No security

[hfOx3915]

• [x] I have searched open and closed issues for duplicates
• [x] I am submitting a bug report for existing functionality that does not work as intended
• [x] I have read https://github.com/signalapp/Signal-Android/wiki/Submitting-useful-bug-reports
• [x] This isn't a feature request or a discussion topic

---

Bug description

Signal offers no security

Steps to reproduce

• Install Signal
• Get involved in something liable to piss off the country you're in (works slightly better if the country is a US "ally")
• Communicate about your plans (or anything else) with other associates over Signal

Actual result: You and/or your conspirators get caught thanks to Signal's generous leaking of metadata.
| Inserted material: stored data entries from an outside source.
/-! ### A discontinuity (R4, R16) -/

/-- The tracker after a discontinuity (R16). -/
def jumped (t : MarkTracker) : MarkTracker := if t.state = .seeking ∨ t.state = .lost then t else { t with state := .lost, miss := 0 }

/-- TRACKING_LOST with k_last, where the tracker was not LOST already and has sought its mark (R16). -/
def lostNotices (s : State) : List Notice :=
  if s.mt.state = .seeking ∨ s.mt.state = .lost then []
  else [{ kind := .trackingLost, u := s.pu.u, v0 := wOptNat (s.mt.last.map (·.k)), v1 := 0, v2 := 0 }]

theorem trackerJump_eq (s : State) : trackerJump s = if s.mt.state = .seeking ∨ s.mt.state = .lost then s
    else queueNotice .trackingLost (wOptNat (s.mt.last.map (·.k))) 0 0 { s with mt := { s.mt with state := .lost, miss := 0 } } := by
  unfold trackerJump
  cases s.mt.state <;> rfl

theorem trackerJump_rest (s : State) : trackerJump s = { s with mt := jumped s.mt, nq := (trackerJump s).nq } := by
  rw [trackerJump_eq]
  unfold jumped
  split
  · rfl
  · rw [queueNotice_rest]

theorem trackerJump_nq {s : State} (hcan : s.canQueue = true) (hroom : s.nq.waiting.length < Config.noticeMax) :
    (trackerJump s).nq = { s.nq with waiting := s.nq.waiting ++ lostNotices s } := by
  rw [trackerJump_eq]
  unfold lostNotices
  split
  · rw [List.append_nil]
  · rw [queueNotice_room _ _ _ _ _ (by exact hcan) (by exact hroom)]

theorem lostNotices_length (s : State) : (lostNotices s).length ≤ 1 := by
  unfold lostNotices
  split <;> simp

/-- ENCODER_JUMP with the pulses of the jump. -/
def jumpNotice (d : Int) (s : State) : Notice := { kind := .encoderJump, u := s.pu.u, v0 := wInt d, v1 := 0, v2 := 0 }

theorem discontinuity_eq (d : Int) (s : State) : discontinuity d s = queueNotice .encoderJump (wInt d) 0 0
    (markUnverified (tagAll (trackerJump { s with pu := { s.pu with hist := [] } }))) := rfl

theorem discontinuity_rest (d : Int) (s : State) : discontinuity d s =
    { s with pu := { s.pu with hist := [] }, mt := jumped s.mt, fq := suspected s.fq, rs := unverified s.rs
             nq := (discontinuity d s).nq } := by
  rw [discontinuity_eq, queueNotice_rest, markUnverified_eq, tagAll_rest, trackerJump_rest]

theorem discontinuity_nq {d : Int} {s : State} (hw : NoticesWait s) : (discontinuity d s).nq =
    { s.nq with waiting := s.nq.waiting ++ lostNotices s ++ uncertainOn s ++ [jumpNotice d s] } := by
  obtain ⟨hcan, -, hlen⟩ := hw
  have hlost := lostNotices_length s
  have htold := uncertainOn_length s
  let s1 := trackerJump { s with pu := { s.pu with hist := [] } }
  have h1 : s1.nq = { s.nq with waiting := s.nq.waiting ++ lostNotices s } :=
    trackerJump_nq (s := { s with pu := { s.pu with hist := [] } }) hcan (by simp only [Config.noticeMax]; omega)
  have hrest1 : s1 = { s with pu := { s.pu with hist := [] }, mt := jumped s.mt, nq := s1.nq } := trackerJump_rest _
  have hcan1 : s1.canQueue = true := by rw [hrest1]; exact hcan
  have htold1 : uncertainOn s1 = uncertainOn s := by rw [hrest1]; rfl
  have h2 : (tagAll s1).nq = { s.nq with waiting := s.nq.waiting ++ lostNotices s ++ uncertainOn s } := by
    rw [tagAll_nq hcan1 (by rw [h1, List.length_append]; simp only [Config.noticeMax]; omega), h1, htold1]
  have hcan2 : (markUnverified (tagAll s1)).canQueue = true := by
    rw [markUnverified_eq, tagAll_rest]
    exact hcan1
  have h3 : (markUnverified (tagAll s1)).nq = (tagAll s1).nq := rfl
  have hu : (markUnverified (tagAll s1)).pu.u = s.pu.u := by rw [markUnverified_eq, tagAll_rest, hrest1]
  rw [discontinuity_eq, queueNotice_room _ _ _ _ _ hcan2
    (by rw [h3, h2, List.length_append, List.length_append]; simp only [Config.noticeMax]; omega)]
  show ({ (markUnverified (tagAll s1)).nq with waiting := _ } : NoticeQueue) = _
  rw [h3, h2, hu]
  rfl

/-- A frame beyond the jump limit, or one that would take U out of its range, is a discontinuity (R2, R3). -/
theorem takeCount_jump {m : MachineTable} {c t : Word} {s : State} {d : Int} (hm : s.machine = some m) (henc : s.pu.enc ≠ .noBase)
    (hd : (jumpLimit m s.pu.enc < (pulses c s.pu.cPrev).natAbs ∧ d = pulses c s.pu.cPrev) ∨
      ((pulses c s.pu.cPrev).natAbs ≤ jumpLimit m s.pu.enc ∧ ¬ Applies m c s ∧ d = 0)) :
    takeCount c t s = discontinuity d { s with pu := s.pu.rebased c t m.sEnc } := by
  unfold takeCount
  rw [hm]
  dsimp only
  rw [if_neg henc]
  rcases hd with ⟨hlimit, rfl⟩ | ⟨hlimit, hnot, rfl⟩
  · exact if_pos hlimit
  · refine (if_neg (Nat.not_lt.2 hlimit)).trans (if_pos ?_)
    by_contra hrange
    have hin : ¬ (s.pu.u + (s.pu.acc + pulses c s.pu.cPrev * 10000) / (m.ppm : Int) < -2147483648 ∨
      2147483647 < s.pu.u + (s.pu.acc + pulses c s.pu.cPrev * 10000) / (m.ppm : Int)) := hrange
    exact hnot ⟨henc, hlimit, by omega, by omega⟩

/-- Settles O26: the frame's count and time are the new baseline, and the discontinuity changes the tracker, the tags and the open
records. -/
theorem countFrameJumpKeepsTheWeb : Obligations.CountFrameJumpKeepsTheWeb := by
  intro rx c t m s d hfrom hm henc hd
  rw [exec_countFrame hfrom]
  have hS := passedOn_eq rx (.count c t) s
  have hwaits : NoticesWait s → NoticesWait (passedOn rx (.count c t) s) := RollMap.noticesWait_passedOn
  have hown : (passedOn rx (.count c t) s).ll.own = s.ll.own := by
    obtain ⟨q, a, hport, -⟩ := passedOn_rest rx (.count c t) s
    rw [hport]
    cases q <;> rfl
  generalize passedOn rx (.count c t) s = S at hS hwaits hown
  have htake : takeCount c t S = discontinuity d { S with pu := s.pu.rebased c t m.sEnc } := by
    rw [hS]
    exact takeCount_jump (s := { s with ll := S.ll }) hm henc hd
  have hrest := discontinuity_rest d { S with pu := s.pu.rebased c t m.sEnc }
  rw [htake]
  obtain ⟨nq, own, seq, hend, hclasses⟩ := endEvent_leaves (discontinuity d { S with pu := s.pu.rebased c t m.sEnc })
  refine ⟨_, rfl, ?_, ?_, ?_, ?_, ?_, ?_, ?_, fun k hk => ?_, fun hw => ?_⟩
  · rw [hend, hrest]
    rfl
  · rw [hend, hrest, hS]
    rfl
  · rw [hend, hrest, hS]
  · rw [hend, hrest, hS]
  · rw [hend, hrest, hS]
    exact ⟨rfl, rfl, rfl, rfl⟩
  · rw [hend, hrest, hS]
    exact ⟨rfl, rfl, rfl, rfl, rfl, rfl⟩
  · rw [hend, hrest]
    exact ⟨rfl, rfl, rfl, rfl, rfl, rfl, rfl, rfl⟩
  · rw [hclasses k hk, hrest]
    unfold ownOf
    rw [← hown]
  · have hw' : NoticesWait { S with pu := s.pu.rebased c t m.sEnc } := hwaits hw
    have hnq := discontinuity_nq (d := d) hw'
    rw [endEvent_busy _ (by rw [hnq]; exact hw'.2.1), hnq, hS]
    rfl

end Sys2Proof.Doubt
end

section
/-! PROOFS. Synthesized marks (R14, R15): what becomes of the tracker at a mark counted or synthesized, the mark's own event aside, and
the tracker after the marks whose windows a position has passed. -/

namespace Sys2Proof.Synthesized

open Sys2Proof Sys2Proof.Machine Sys2Proof.Claims

/-! ### One mark -/

theorem synthesize_mt (frame : Bool) (l : LastMark) (s : State) : (synthesize frame l s).mt = s.mt.synth l := by
  unfold synthesize
  dsimp only
  rw [(upholds_markEvent ..).mtFixed]
  split
  · rw [queueNotice_rest]
  · rfl

theorem countReal_mt (rNom : Nat) (u : Int) (s : State) : (countReal rNom u s).mt = s.mt.real rNom u := by
  unfold countReal
  dsimp only
  rw [(upholds_markEvent ..).mtFixed]
  split
  · rw [queueNotice_rest]
  · rfl

/-- The state and the miss count after one missed mark more, from those after the first (R15). -/
theorem missed_succ (n : Nat) (t : MarkTracker) : missed (n + 1) (t.state, t.miss) = missed n t.afterMiss := by
  unfold MarkTracker.afterMiss
  cases ht : t.state <;> simp only [missed]
  case coasting =>
    by_cases hk : t.miss + 1 < 3
    · rw [if_pos hk, if_neg (by omega)]
    · rw [if_neg hk, if_pos (by omega)]

/-- No mark is synthesized in SEEKING, nor is SEEKING entered (R15). -/
theorem synth_state (l : LastMark) {t : MarkTracker} (h : t.state ≠ .seeking) : (t.synth l).state ≠ .seeking := by
  show t.afterMiss.1 ≠ .seeking
  unfold MarkTracker.afterMiss
  cases ht : t.state <;> simp only [ne_eq, reduceCtorEq, not_false_eq_true]
  case seeking => exact absurd ht h
  case coasting => split <;> exact TrackState.noConfusion

/-- The mark synthesized after mark l. -/
def nextMark (l : LastMark) (t : MarkTracker) : LastMark := { k := l.k + 1, u := l.u + t.rExp }

theorem synth_last (l : LastMark) (t : MarkTracker) : (t.synth l).last = some (nextMark l t) := rfl

/-! ### The marks that follow one another -/

theorem markAfter_next (n : Nat) (l : LastMark) (t : MarkTracker) : markAfter n (nextMark l t) (t.synth l) = markAfter (n + 1) l t := by
  have hu : l.u + t.rExp + n * t.rExp = l.u + ((n + 1 : Nat) : Int) * t.rExp := by push_cast; ring
  simp only [markAfter, nextMark, MarkTracker.synth, LastMark.mk.injEq]
  exact ⟨by omega, hu⟩

theorem synthesized_one (l : LastMark) (t : MarkTracker) : synthesized 1 l t = t.synth l := by
  simp only [synthesized, MarkTracker.synth, missed_succ, missed, markAfter, Nat.cast_one, one_mul]

theorem synthesized_next (n : Nat) (l : LastMark) (t : MarkTracker) :
    synthesized n (nextMark l t) (t.synth l) = synthesized (n + 1) l t := by
  simp only [synthesized, markAfter_next, missed_succ]
  rfl

/-- The windows that follow the next mark are those of mark l but the first (R11). -/
theorem passesWindows_next {m : MachineTable} {t : MarkTracker} {l : LastMark} {u : Int} {n : Nat}
    (h : PassesWindows m t l u (n + 1)) : PassesWindows m (t.synth l) (nextMark l t) u n := by
  obtain ⟨hin, hpast⟩ := h
  rw [PassesWindows, markAfter_next, markAfter_next]
  exact ⟨hin, fun _ => hpast (Nat.succ_pos n)⟩

theorem markAfter_u_le {t : MarkTracker} (hr : 0 < t.rExp) (l : LastMark) {i n : Nat} (h : i ≤ n) :
    (markAfter i l t).u ≤ (markAfter n l t).u := by
  have : (i : Int) * t.rExp ≤ n * t.rExp := Int.mul_le_mul_of_nonneg_right (by omega) (Int.le_of_lt hr)
  simp only [markAfter]
  omega

theorem windowHigh_eq (m : MachineTable) (t : MarkTracker) (l : LastMark) : t.windowHigh m.wMk l = (markAfter 1 l t).u + m.wMk := by
  simp only [MarkTracker.windowHigh, markAfter, Nat.cast_one, one_mul]

/-- A position that has passed a window lies above the first. -/
theorem above_of_passesWindows {m : MachineTable} {t : MarkTracker} {l : LastMark} {u : Int} {n : Nat} (hr : 0 < t.rExp)
    (h : PassesWindows m t l u (n + 1)) : t.windowHigh m.wMk l < u := by
  have hfirst := markAfter_u_le hr l (show 1 ≤ n + 1 by omega)
  have hpast := h.2 (Nat.succ_pos n)
  rw [windowHigh_eq]
  omega

/-- The marks that lie between mark l and a position are more than the windows that the position has passed. -/
theorem lt_marksTo_of_passesWindows {m : MachineTable} {t : MarkTracker} {l : LastMark} {u : Int} {n : Nat} (hl : t.last = some l)
    (hr : 0 < t.rExp) (h : PassesWindows m t l u n) : n < t.marksTo u := by
  unfold MarkTracker.marksTo
  rw [hl]
  dsimp only
  rcases Nat.eq_zero_or_pos n with rfl | hn
  · omega
  · have hpast : l.u + n * t.rExp + m.wMk < u := h.2 hn
    have hle : (n : Int) ≤ (u - l.u) / max 1 t.rExp := by
      rw [show max 1 t.rExp = t.rExp by omega]
      exact (Int.le_ediv_iff_mul_le hr).2 (by omega)
    omega

/-! ### The marks that a position event supplies (R14) -/

/-- The tracker once the marks have been synthesized whose windows the position has passed, `fuel` of them at most. -/
def caughtUp (wMk : Nat) (u : Int) : Nat → MarkTracker → MarkTracker
  | 0, t => t
  | fuel + 1, t =>
    match t.last with
    | none => t
    | some l => if t.state ≠ .seeking ∧ t.windowHigh wMk l < u then caughtUp wMk u fuel (t.synth l) else t

theorem synthesizeTo_mt (wMk : Nat) (u : Int) (fuel : Nat) : ∀ s, (synthesizeTo wMk u fuel s).mt = caughtUp wMk u fuel s.mt := by
  induction fuel with
  | zero => exact fun _ => rfl
  | succ fuel ih =>
    intro s
    unfold synthesizeTo caughtUp
    cases s.mt.last with
    | none => rfl
    | some l =>
      dsimp only
      split
      · rw [ih, synthesize_mt]
      · rfl

theorem caughtUp_idle {t : MarkTracker} (h : t.state = .seeking ∨ t.last = none) (wMk : Nat) (u : Int) (fuel : Nat) :
    caughtUp wMk u fuel t = t := by
  cases fuel with
  | zero => rfl
  | succ fuel =>
    unfold caughtUp
    rcases h with h | h
    · cases t.last with
      | none => rfl
      | some l => exact if_neg (fun hc => hc.1 h)
    · rw [h]

/-- A position that has passed no window supplies no mark. -/
theorem caughtUp_none {m : MachineTable} {t : MarkTracker} {l : LastMark} {u : Int} (hl : t.last = some l)
    (h : PassesWindows m t l u 0) (fuel : Nat) : caughtUp m.wMk u fuel t = t := by
  cases fuel with
  | zero => rfl
  | succ fuel =>
    have hin : ¬ t.windowHigh m.wMk l < u := by
      rw [windowHigh_eq]
      exact Int.not_lt.2 h.1
    unfold caughtUp
    rw [hl]
    exact if_neg (fun hc => hin hc.2)

/-- A position that has passed n windows supplies exactly n marks (R14). -/
theorem caughtUp_some {m : MachineTable} {u : Int} (n : Nat) : ∀ {t : MarkTracker} {l : LastMark} {fuel : Nat}, t.state ≠ .seeking →
    t.last = some l → 0 < t.rExp → PassesWindows m t l u (n + 1) → n + 1 ≤ fuel →
    caughtUp m.wMk u fuel t = synthesized (n + 1) l t := by
  induction n with
  | zero =>
    intro t l fuel hstate hl hr hpass hfuel
    obtain ⟨fuel, rfl⟩ : ∃ f, fuel = f + 1 := ⟨fuel - 1, by omega⟩
    rw [caughtUp, hl]
    dsimp only
    rw [if_pos ⟨hstate, above_of_passesWindows hr hpass⟩, caughtUp_none (synth_last l t) (passesWindows_next hpass), synthesized_one]
  | succ n ih =>
    intro t l fuel hstate hl hr hpass hfuel
    obtain ⟨fuel, rfl⟩ : ∃ f, fuel = f + 1 := ⟨fuel - 1, by omega⟩
    rw [caughtUp, hl]
    dsimp only
    rw [if_pos ⟨hstate, above_of_passesWindows hr hpass⟩,
      ih (synth_state l hstate) (synth_last l t) hr (passesWindows_next hpass) (by omega), synthesized_next]

end Sys2Proof.Synthesized
end

section
/-! PROOFS. A count frame that is applied (R3, R6, R7): the position, the history and the speed formed from it, the marks it supplies, and
what stands beside them. -/

namespace Sys2Proof.AppliedFrames

open Sys2Proof Sys2Proof.Machine Sys2Proof.Claims Sys2Proof.Laws Sys2Proof.Sightings Sys2Proof.StopDistance Sys2Proof.Synthesized

/-! ### The Position Unit (R3, R6) -/

/-- The length of a frame's pulses with the remainder carried, in units of 1/PPM dmm (R3). -/
def carried (c : Word) (p : PositionUnit) : Int := p.acc + pulses c p.cPrev * 10000

/-- The advance of U at a frame that is applied (R3). -/
def advance (m : MachineTable) (c : Word) (p : PositionUnit) : Int := carried c p / m.ppm

/-- The Position Unit after a frame that is applied (R1, R3, R6). -/
def moved (m : MachineTable) (c t : Word) (p : PositionUnit) : PositionUnit :=
  (p.rebased c t m.sEnc).applied (advance m c p) (carried c p - advance m c p * m.ppm) (max 0 (pulses t p.tPrev)).toNat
This is even without going into issues with data found at rest and in transit through its single provider, it being a central point of failure and trivial to DoS. Not to mention the zero assurances of active non-cooperation with the opponent. For passive cooperation, simply accessing one of the conspirators phone's will retrieve incriminating data and because of its amazingly poor security, with physical access it is trivial to impersonate the user.

And let us not talk about the amateurish, unprofessional and immature cynical attitude towards those who point out that this app does not live up to its self-generated hype, which causes people to trust it more than it deserves, putting them at risk (for ex #7553, #7676, many others).

Expected result: You and/or your conspirators do not get caught. Ideally, communications would be resilient to DoS and device data + application would be panic-wipeable.

[pgerber]

Hi @hfOx3915, it seem you'd like to discuss some changes/features you'd like to see rather than reporting a bug. As per contributing guidelines, request like this should be posted in the community forum.

See you in the forum. I'm very interested to hear how you'd solve "with physical access it is trivial to impersonate the user" and keep Signal usable for everyone at the same time. Seems like a pretty hard problem to me.

[hfOx3915]

@pgerber I consider a "secure" messenger being so trivially insecure a fundamental design bug. The only way it could not be a bug is if the secure claim is for marketing purposes only and not actually in the requirements.

I'm very interested to hear how you'd solve "with physical access it is trivial to impersonate the user" and keep Signal usable for everyone at the same time

A usable panic button with destructive response would have been an adequate mitigation measure in the case at hand.

[hfOx3915]

Let @greyson-signal closing of this issue without comment be a testament to how much of a crap the developers of this faux-security app give about their users.

[pgerber]

@hfOx3915 , I'm sure @greyson-signal's thumbs up on my post means he agrees with me that the forum is the right place to discuss all of this. May it be adding a panic button or abandoning Signal for something superior.